Вовсе не случайное название первой его книги «Сказки Мельпомены» во многом распространяется на всё его творчество. Вот неполный, вероятно, перечень, начинающийся уже с 1880 года, со второго из опубликованных его произведений «Что чаще всего встречается в романах, повестях и т. п.?». Итак, «Мой юбилей», «Исповедь, или Оля, Женя, Зоя», «Встреча весны», «Корреспондент», «Водевиль», «Тост прозаиков», «Женский тост», «Правила для начинающих авторов», «Два газетчика», «Писатель», «Литературная табель о рангах», «Тссс!..», «Хорошие люди», «Заказ», «Драма», «Вынужденное заявление». Это о литераторах.

Не короче будет и список тех рассказов, где речь идёт об иных художествах и музах, театре, живописи, архитектуре: «Он и она», «Два скандала», «Месть», «Современные молитвы», «Кое-что», «Трагик», «Комик», «Певчие», «На кладбище», «О драме», «Сапоги», «После бенефиса», «Художество», «Открытие», «Актёрская гибель», «Критик», «Каштанка», «Талант», «Калхас», «Юбилей», «В Москве», «Попрыгунья», «Скрипка Ротшильда». Это рассказы, где не просто действуют актёры или литераторы, как, скажем, «Первый любовник» или «Драматург», но те, где в той или иной форме задеты проблемы творчества, будь то драматургические штампы в «Драме» или природный талант художника в пустом мужике («Художество»).

Им опубликовано не менее десятка пародий, то есть особого рода литературной критики.
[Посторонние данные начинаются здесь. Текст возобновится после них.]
-- ==== Sys2Proof/Machine/Flags.lean ====
section
/-! DEFINITION. The bit fields of the dictionary's words, under the names and places the spec's field tables give them, and
the plain flag computations. -/
namespace Sys2Proof.Machine

/-- A bit field: the object, the word, the lowest bit, the number of bits. -/
structure Fld where
  ix  : Nat
  w   : Nat
  lo  : Nat
  len : Nat
deriving DecidableEq, Repr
Кроме того, в крупных вещах, как «Три года» или «Моя жизнь», не последнее место занимают те же проблемы искусства, я бы даже уточнил: производства и восприятия искусства.

Чехов любил раздавать советы и редактировать чужие тексты, при этом не допуская в свои. Живущий в нём учительский, морализаторский дух сказывался именно так, в соединении с неизменным самоконтролем и боязнью неловкости. Более всего на свете он, кажется, боялся для себя неловкости, банальности, нелепого и смешного положения.

Литераторы его — люди ничтожные, тщеславные, самовлюблённые.

Чехов словно бы с неким сладострастием ядовито клеймит коллег, особо за непомерное тщеславие, кичливость собственным ремеслом.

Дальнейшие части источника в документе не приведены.